Last week in scylladb.git master (issue #279; 2025-05-11)

This short report brings to light some interesting commits to scylladb.git master from the last week. Commits in the 8ffe4b0308..092a88c9b9 range are covered.

There were 83 non-merge commits from 19 authors in that period. Some notable commits:


Alternator, ScyllaDB’s implementation of the DynamoDB API, now automatically retries schema table changes that can fail due to contention.

ScyllaDB uses a data structure called partition_sstable_set to rapidly find relevant sstables for run-based compaction strategies (Leveled Compaction Strategy and Incremental Compaction Strategy). This data structure is now careful to avoid quadratic space complexity when pushed to extreme situations, which could cause excessive memory use in the past.

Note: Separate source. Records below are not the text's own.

/-- The safe-point field of an instruction (R151); the 16-bit format has none. -/
def spOf : Instr → Sp
  | .nop => none
  | .mov16 _ => none
  | .iadd16 _ => none
  | .isub16 _ => none
  | .imul16 _ => none
  | .and16 _ => none
  | .or16 _ => none
  | .xor16 _ => none
  | .shl16 _ => none
  | .shr16 _ => none
  | .sar16 _ => none
  | .fadd16 _ => none
  | .fsub16 _ => none
  | .fmul16 _ => none
  | .fmin16 _ => none
  | .fmax16 _ => none
  | .imin16 _ => none
  | .fma32 x => x.sp
  | .fma64 x => x.sp
  | .fmah2 x => x.sp
  | .fmab2 x => x.sp
  | .muladd x => x.sp
  | .muladdh x => x.sp
  | .choose x => x.sp
  | .bitins x => x.sp
  | .shrcat x => x.sp
  | .dp4s8 x => x.sp
  | .dp4u8 x => x.sp
  | .dp8s4 x => x.sp
  | .dp4e4 x => x.sp
  | .dp4e5 x => x.sp
  | .dp8f4 x => x.sp
  | .dp2h x => x.sp
  | .mov x => x.sp
  | .iadd x => x.sp
  | .isub x => x.sp
  | .imul x => x.sp
  | .imulhi x => x.sp
  | .imin x => x.sp
  | .imax x => x.sp
  | .iabs x => x.sp
  | .and x => x.sp
  | .or x => x.sp
  | .xor x => x.sp
  | .andn x => x.sp
  | .shl x => x.sp
  | .shr x => x.sp
  | .sar x => x.sp
  | .rot x => x.sp
  | .popc x => x.sp
  | .clz x => x.sp
  | .brev x => x.sp
  | .bfx x => x.sp
  | .lea x => x.sp
  | .iadd64 x => x.sp
  | .icmp x => x.sp
  | .pmov x => x.sp
  | .fadd x => x.sp
  | .fsub x => x.sp
  | .fmul x => x.sp
  | .fmin x => x.sp
  | .fmax x => x.sp
  | .fcmp x => x.sp
  | .fclass x => x.sp
  | .fint x => x.sp
  | .frcp x => x.sp
  | .frsq x => x.sp
  | .fsqrt x => x.sp
  | .fexp2 x => x.sp
  | .flog2 x => x.sp
  | .fsin x => x.sp
  | .fcos x => x.sp
  | .dadd x => x.sp
  | .dmul x => x.sp
  | .dmin x => x.sp
  | .dmax x => x.sp
  | .dcmp x => x.sp
  | .drcp x => x.sp
  | .dsqrt x => x.sp
  | .hadd2 x => x.sp
  | .hmul2 x => x.sp
  | .badd2 x => x.sp
  | .bmul2 x => x.sp
  | .cvt x => x.sp
  | .pack x => x.sp
  | .unpack x => x.sp
  | .xlane x => x.sp
  | .poll x => x.sp
  | .scan x => x.sp
  | .lred x => x.sp
  | .movx x => x.sp
  | .stx x => x.sp
  | .pcomb x => x.sp
  | .hmin2 x => x.sp
  | .hmax2 x => x.sp
  | .hcmp2 x => x.sp
  | .iaddi x => x.sp
  | .andi x => x.sp
  | .ori x => x.sp
  | .xori x => x.sp
  | .shli x => x.sp
  | .shri x => x.sp
  | .sari x => x.sp
  | .imuli x => x.sp
  | .icmpi x => x.sp
  | .movi x => x.sp
  | .movw x _ => x.sp
  | .leai x => x.sp
  | .faddw x _ => x.sp
  | .fmulw x _ => x.sp
  | .iaddw x _ => x.sp
  | .ld8 x => x.sp
  | .ld8s x => x.sp
  | .ld16 x => x.sp
  | .ld16s x => x.sp
  | .ld32 x => x.sp
  | .ld64 x => x.sp
  | .ld128 x => x.sp
  | .st8 x => x.sp
  | .st16 x => x.sp
  | .st32 x => x.sp
  | .st64 x => x.sp
  | .st128 x => x.sp
  | .lda x _ => x.sp
  | .stl x _ => x.sp
  | .atom x _ => x.sp
  | .red x _ => x.sp
  | .callm x _ => x.sp
  | .postm x _ => x.sp
  | .lds x => x.sp
  | .sts x => x.sp
  | .atoms x _ => x.sp
  | .ldp x => x.sp
  | .stp x => x.sp
  | .ldpk x => x.sp
  | .pref x => x.sp
  | .fence x _ => x.sp
  | .smov x => x.sp
  | .sadd x => x.sp
  | .ssub x => x.sp
  | .smul x => x.sp
  | .smulhi x => x.sp
  | .sand x => x.sp
  | .sor x => x.sp
  | .sxor x => x.sp
  | .sshl x => x.sp
  | .sshr x => x.sp
  | .ssar x => x.sp
  | .smin x => x.sp
  | .smax x => x.sp
  | .scmp x => x.sp
  | .ssel x => x.sp
  | .smovw x _ => x.sp
  | .smovd x _ => x.sp
  | .saddw x _ => x.sp
  | .sld x => x.sp
  | .sst x => x.sp
  | .slda x _ => x.sp
  | .sstl x _ => x.sp
  | .satom x _ => x.sp
  | .sread x => x.sp
  | .swrite x => x.sp
  | .rdlane x => x.sp
  | .bcast x => x.sp
  | .sfadd x => x.sp
  | .sfmul x => x.sp
  | .scvt x => x.sp
  | .spopc x => x.sp
  | .sclz x => x.sp
  | .actmask x => x.sp
  | .elect x => x.sp
  | .sdadd x => x.sp
  | .sdmul x => x.sp
  | .copy x _ => x.sp
  | .copyg x _ => x.sp
  | .sqfence x => x.sp
  | .stream x _ => x.sp
  | .mma x _ => x.sp
  | .mbatch x => x.sp
  | .mwait x _ => x.sp
  | .mdrain x _ => x.sp
  | .mfill x _ => x.sp
  | .mzero x => x.sp
  | .neval x _ => x.sp
  | .tex x _ => x.sp
  | .texf x _ => x.sp
  | .texq x => x.sp
  | .trace x => x.sp
  | .flins x => x.sp
  | .flres x => x.sp
  | .ordent x => x.sp
  | .ordlv x => x.sp
  | .patch x => x.sp
  | .gvtx x _ => x.sp
  | .tkpush x _ => x.sp
  | .tkpop x _ => x.sp
  | .tksteal x _ => x.sp
  | .tkdone x _ => x.sp
  | .xchg x => x.sp
  | .cred x _ => x.sp
  | .rlogDisable x => x.sp
  | .rlogRecord x => x.sp
  | .rlogReplay x => x.sp
  | .rlogMark x => x.sp
  | .bra sp _ => sp
  | .brc sp _ _ _ => sp
  | .brd sp _ _ _ => sp
  | .join sp => sp
  | .call sp _ => sp
  | .ret sp => sp
  | .calli sp _ => sp
  | .region sp _ => sp
  | .regionu sp _ => sp
  | .exit sp => sp
  | .yield sp _ _ => sp
  | .barArrive sp _ => sp
  | .barWait sp _ => sp
  | .barArrivewait sp _ => sp
  | .barinit sp _ _ => sp
  | .carve sp _ _ => sp
  | .ixset sp _ _ _ => sp
  | .spawn sp _ _ => sp
  | .trap sp _ => sp
  | .tret sp => sp
  | .bkpt sp => sp
  | .setfpm sp _ => sp
  | .kill sp _ => sp
  | .nop32 sp => sp
  | .idemStart sp => sp
  | .idemCommit sp => sp
  | .launch _ _ => none
  | .launch2 _ _ _ _ => none
  | .ib _ _ _ => none
  | .pred _ _ _ => none
  | .loop _ _ _ => none
  | .wait _ _ => none
  | .signal _ _ _ _ _ _ => none
  | .ffence _ => none
  | .graph _ _ _ _ => none
  | .phase _ _ _ => none
  | .passBegin _ _ => none
  | .passNext _ => none
  | .passEnd _ => none
  | .nopp _ => none
  | .waitRecheck _ => none
  | .writeOffsetReread _ => none
  | .slotRelease _ => none
  | .bindRound => none
  | .parkConditionEval _ => none
  | .cancelWordWrite _ => none
  | .groupKill _ => none
  | .teamAdmit _ => none
  | .slotMaskReserve _ => none
  | .launchComplete _ => none
  | .prologueRun _ => none
  | .teamEnd _ => none
  | .groupStorageDrain _ => none
  | .operandSlotGrant _ => none
  | .barrierWaitReturn _ => none
  | .yieldWake _ => none
  | .xchgPairing _ _ => none
  | .carveArrival _ => none
  | .splitPhaseResult _ _ => none
  | .trapEntry _ => none
  | .preemptRequest _ => none
  | .preemptStop _ => none
  | .teamContextSave _ => none
  | .graphicsKill _ => none
  | .graphicsReplay _ => none
  | .patchDice _ => none
  | .gridGroupStart _ => none
  | .sequenceWrap _ => none
  | .binFlush _ => none
  | .micropolygonSample _ => none
  | .fragmentGroupClose _ => none
  | .sampleGroupStart _ => none
  | .fragmentListInsertion _ => none
  | .tileResolve _ _ => none
  | .pageWalk _ _ _ => none
  | .priResponse _ _ _ => none
  | .atsInvalidation _ _ _ => none
  | .hostSnoop _ => none
  | .hostMemoryAccess _ _ => none
  | .peerMessageReceive _ _ _ => none
  | .peerLinkLoss _ => none
  | .peerDestinationTimeout _ => none
  | .gcmTagFailure _ => none
  | .brualLinkTraining _ _ => none
  | .homeRequestArrival _ => none
  | .combinerLaunch _ => none
  | .combinerInstructionLimit _ => none
  | .burlAtomicUpdate _ => none
  | .edgeAtomic _ => none
  | .sliceMapRemap _ _ => none
  | .columnPowerOff _ => none
  | .columnPowerOn _ => none
  | .patrolScrub _ _ => none
  | .streamEntryComplete _ _ => none
  | .streamFillBox _ _ => none
  | .streamDrainBox _ _ => none
  | .tileOperationRetire _ _ => none
  | .aFetchResume _ _ => none
  | .whorlRequestArrival _ => none
  | .whorlIdleTileForm _ _ => none
  | .whorlTileReturn _ => none
  | .collectiveCombine _ => none
  | .createJob _ _ => none
  | .destroyJob _ => none
  | .cancelJob _ => none
  | .registerQueue _ _ _ => none
  | .unregisterQueue _ _ => none
  | .invalidate _ _ _ => none
  | .resident _ _ _ => none
  | .collective _ _ => none
  | .attest _ _ _ => none
  | .debugAuth _ _ _ => none
  | .flashUpdate _ _ _ => none
  | .wakeRegisterWrite _ => none
  | .wakeBufferReplay => none
  | .pfctlClear _ _ => none
  | .thermstatWrite _ => none
  | .pwrctlWrite _ => none
  | .rcvctlGo _ => none
  | .recoveryFetchDone => none
  | .registerWrite _ _ _ => none
  | .debugAccess _ _ _ => none
  | .resetNRise => none
  | .pcieLinkUp => none
  | .railFault => none
  | .perstN => none
  | .d3coldEntry => none
  | .powerLimitEval _ => none
  | .powerLimitNotMet _ => none
  | .pmbusFault => none
  | .thermalThrottleStep _ _ => none
  | .thermalCritical _ _ => none
  | .thermalCriticalTimeout => none
  | .thermalTrip _ _ => none
  | .watchdogExpiry => none
  | .spareTakeover => none
  | .resetNFall => none
  | .d3hotEntry => none
  | .blockPowerStateChange _ _ => none
  | .tdiIdeStateChange _ _ _ => none
  | .thermalRecovery _ _ => none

This is achieved by noting if sstables are actually organized in runs, and if not, using a different data structure.

ScyllaDB warns on large allocations in excess of 1MB as they can cause high latency and thrash the cache. The warning threshold is now reduced to 128kB to flush out smaller violations.

ScyllaDB build normally runs in a container that provides all the build dependencies. The container now supports running nested containers, so some of the build dependencies can be container images themselves.

Raft group 0 manages metadata (topology and the schema) it restricts the number of voters to improve throughput. It is now careful not to change the voter quorum too much and so reduces leader re-election, which causes minor disruptions.

A crash related to referencing a freed statistics data structure for memtables was fixed.

The version number in the master branch was changed to 2025.3, indicating the start of the 2025.2 release stabilization cycle.

A possible use-after-free during schema changes related to the sstable_set type was fixed.

Sstable compression can use dictionaries to improve the compression ratios. We now distribute the dictionaries across all shards in a node, but we are also careful to have each NUMA node own a copy of the dictionary, to minimize performance loss due to cross-NUMA-node memory accesses.


See you in the next issue of last week in scylladb.git master!